Do you ever have that moment where you look in the mirror, and you really see yourself? Not just the outfit that you wear, or the makeup you just did, or the new haircut that you got—but the person who you’ve become while you weren’t paying attention? While you were too busy working on your career, your marriage, your life?

I did recently.

When I was 7 or 8 years old I found a book series, The Song of the Lioness by Tamora Pierce. In it, there was a girl who pretended to be a boy, so that she could pursue her dream of becoming a knight. In it, there was a woman who had a Gift from the Goddess, and who learned how to respect it. In it, there was a person who had a familiar who taught her when not to be stupid.

I found a kingdom filled with people who comforted me in the days before my father’s death.

Yes.

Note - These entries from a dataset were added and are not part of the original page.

-- ==== Sys2Proof/Machine/Load.lean ====
section
/-!
DEFINITION. The L slot (R311 to R326): loads from local store, stash granules and CACHE regions, whose bound is 6, and
far loads, which are entered as accesses and deliver when they have performed (R315).
-/
namespace Sys2Proof.Machine

/-! ## What serves an access (R160, R162, R312) -/

/-- How an access is served: from a physical local address, after a wait for a granule, at its home, or not at all. -/
inductive Serve where
  | here (phys : Nat)
  | granule (region idx : Nat)
  | far
  | fault (cause : Nat)
  /-- A RESHAPE blocks the region (R161). -/
  | wait
deriving DecidableEq, Repr

/-- A granule of a region, present and, for a write, writable (R162, R163). -/
def Region.hasGran (r : Region) (idx : Nat) (write : Bool) : Bool :=
  r.gran.any fun g => g.idx == idx && (g.st == .exclusive || !write)

/-- A stash access: present, or to be filled; a failed fill ends the wait (R162, R500) (DESIGN CHOICE, log 21). -/
def State.serveStash (s : State) (k r off : Nat) (write eng : Bool) : Serve :=
  let c := s.cluster k
  if (c.region r).hasGran (off / 4096) write then .here (r * 2 ^ 17 + off)
  else match (c.stashReqs.find? fun q => q.region == r && q.idx == off / 4096 && q.eng == eng).bind (·.failed) with
    | some f => .fault f
    | none => .granule r (off / 4096)

/-- The context's CACHE regions in ascending order, as physical numbers (R160). -/
def State.cacheRegions (s : State) (k c : Nat) : List Nat :=
  let b := (s.ctx k c).bnd
  ((List.range b.creg).map fun r => b.reg0 + r).filter fun r => ((s.cluster k).region r).mode == .cache

/-- The CACHE region that a line belongs to (R160). -/
def State.cacheOf (s : State) (k c va : Nat) : Option Nat :=
  let rs := s.cacheRegions k c
  if rs.isEmpty then none else rs[va / 2 ^ 14 % rs.length]?

/-- The CACHE line that holds an address. -/
def State.cacheHit (s : State) (k c asid va : Nat) : Option (Nat × CLine) :=
  (s.cacheOf k c va).bind fun r =>
    (((s.cluster k).region r).lines.find? fun l => l.vline == va / 256 && l.asid == asid).map fun l => (r, l)

/-- Does a hint use the CACHE region (R158)? -/
def Hint.inCache (n : Hint) : Bool := n = .none || n = .nas

/-- The CACHE region of the context serves an access that hits it: a plain one under NORMAL or NAS (R158, R160). -/
def Access.cacheable (a : Access) : Bool :=
  a.eng == 0 && !a.isLdx && a.acq.isNone && a.rel.isNone && Hint.inCache a.hint && match a.op, a.dst with
    | .load, .watch .. => false
    | .load, _ => true
    | .store, _ => true
    | .pref, _ => true
    | .rfetch, _ => true
    | _, _ => false

/-- Does a RESHAPE of an earlier number block a region (R161)? -/
def Cluster.reshaping (c : Cluster) (r id : Nat) : Bool :=
  c.copies.any fun y => y.id < id && match y.op with
    | .reshape q _ => q == r || y.gaddrs.contains r
    | _ => false

/-- Does a RESHAPE block the CACHE region of an address (R161)? -/
def State.reshapes (s : State) (k c va id : Nat) : Bool := (s.cacheOf k c va).any fun r => (s.cluster k).reshaping r id

/-- The location that a physical local address stands for: that of the stash granule or CACHE line which holds it, or its
own (R162, R184). -/
def State.localSpot (s : State) (k p : Nat) : Nat × Nat :=
  let r := (s.cluster k).region (p / 2 ^ 17)
  match r.lines.find? fun l => l.place == p % 2 ^ 17 / 256 * 256 with
  | some l => (0, l.pline * 256 + p % 256)
  | none => s.granSpot k p

/-- Is there an earlier access of the group that a load of these bytes must wait for: not performed, and not a held
plain store, whose bytes the load sees (R92, R184, R204)? One that is not translated yet may reach any bytes but plain local
ones. -/
def State.loadWaits (s : State) (at' : Nat × Nat) (len : Nat) : Bool :=
  s.accs.any fun b => b.ofGroup s.me.bnd && b.eng == 0 && b.isData && !b.isLdx && !b.over &&
    !(b.isPlainStore && b.st == .held && b.tr != .pending) && match s.spot b with
      | some q => q.1 == at'.1 && at'.2 < q.2 + b.len && q.2 < at'.2 + len && (s.elementShadow b).1
      | none => at'.1 != 3

/-- Does an earlier local access of the group still have to perform, sent on but not done (R187)? -/
def State.localBehind (s : State) : Bool :=
  s.accs.any fun b => b.ofGroup s.me.bnd && b.loc && b.st != .held && !b.over

/-- Does an earlier LDA or FENCE of the context hold back a later access of the class (R188, R190)? -/
def State.classHeld (s : State) (cls : Nat) : Bool :=
  s.accs.any fun b => b.ofGroup s.me.bnd && b.eng == 0 && !b.isLdx &&
    (if b.op = .fence then s.fenceHolds b cls
     else !b.over && ((b.isLoad && !b.loc && b.cls == cls) || (match b.acq with
       | some (_, m) => inMask m cls
       | none => false)))

/-- How a far access is served (R160, R162). One that hits, but that an ordering rule holds back, is entered as an access: it
delivers like a load from beyond the cluster, with no bound (DESIGN CHOICE, log 102). -/
def State.serveFar (s : State) (va len : Nat) (write : Bool) (hint : Hint) (cls : Nat) : Serve :=
  let k := s.cur.cl.toNat
  if 2 ^ 52 ≤ va then .far
  else match s.cc.stashAt s.me.bnd.asid va with
    | some (r, off) =>
      if s.cc.reshaping r s.nextId then .wait
      else match s.serveStash k r off write false with
      | .here p => if write || s.loadWaits (s.localSpot k p) len || s.classHeld cls then .far else .here p
      | x => x
    | none =>
      if write ∨ hint = .nal ∨ hint = .byp ∨ s.classHeld cls then .far
      else if s.reshapes k s.cur.ctx.toNat va s.nextId then .wait
      else match s.cacheHit k s.cur.ctx.toNat s.me.bnd.asid va with
        | some (r, l) => if s.loadWaits (0, l.pline * 256 + va % 256) len then .far else .here (r * 2 ^ 17 + l.place + va % 256)
        | none => .far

When I was a little girl, I wanted to be Sir Alanna of Trebond, Lioness Rampant, Champion of the Realm.

I wanted to be her because she was strong. Because she knew how to deal with her perceived weaknesses. Because she had a familiar. Because she rode horses. Because she was a knight of the realm.

I wanted to be Sir Alanna of Trebond because she handled the trauma of the world around her well, because she had friends and companions who would help her to solve those problems with grace and dignity.

Because I wanted to be the kind of woman who rode a horse, who carried a Lioness Rampant on her shield, who could be trusted with the safety of the small.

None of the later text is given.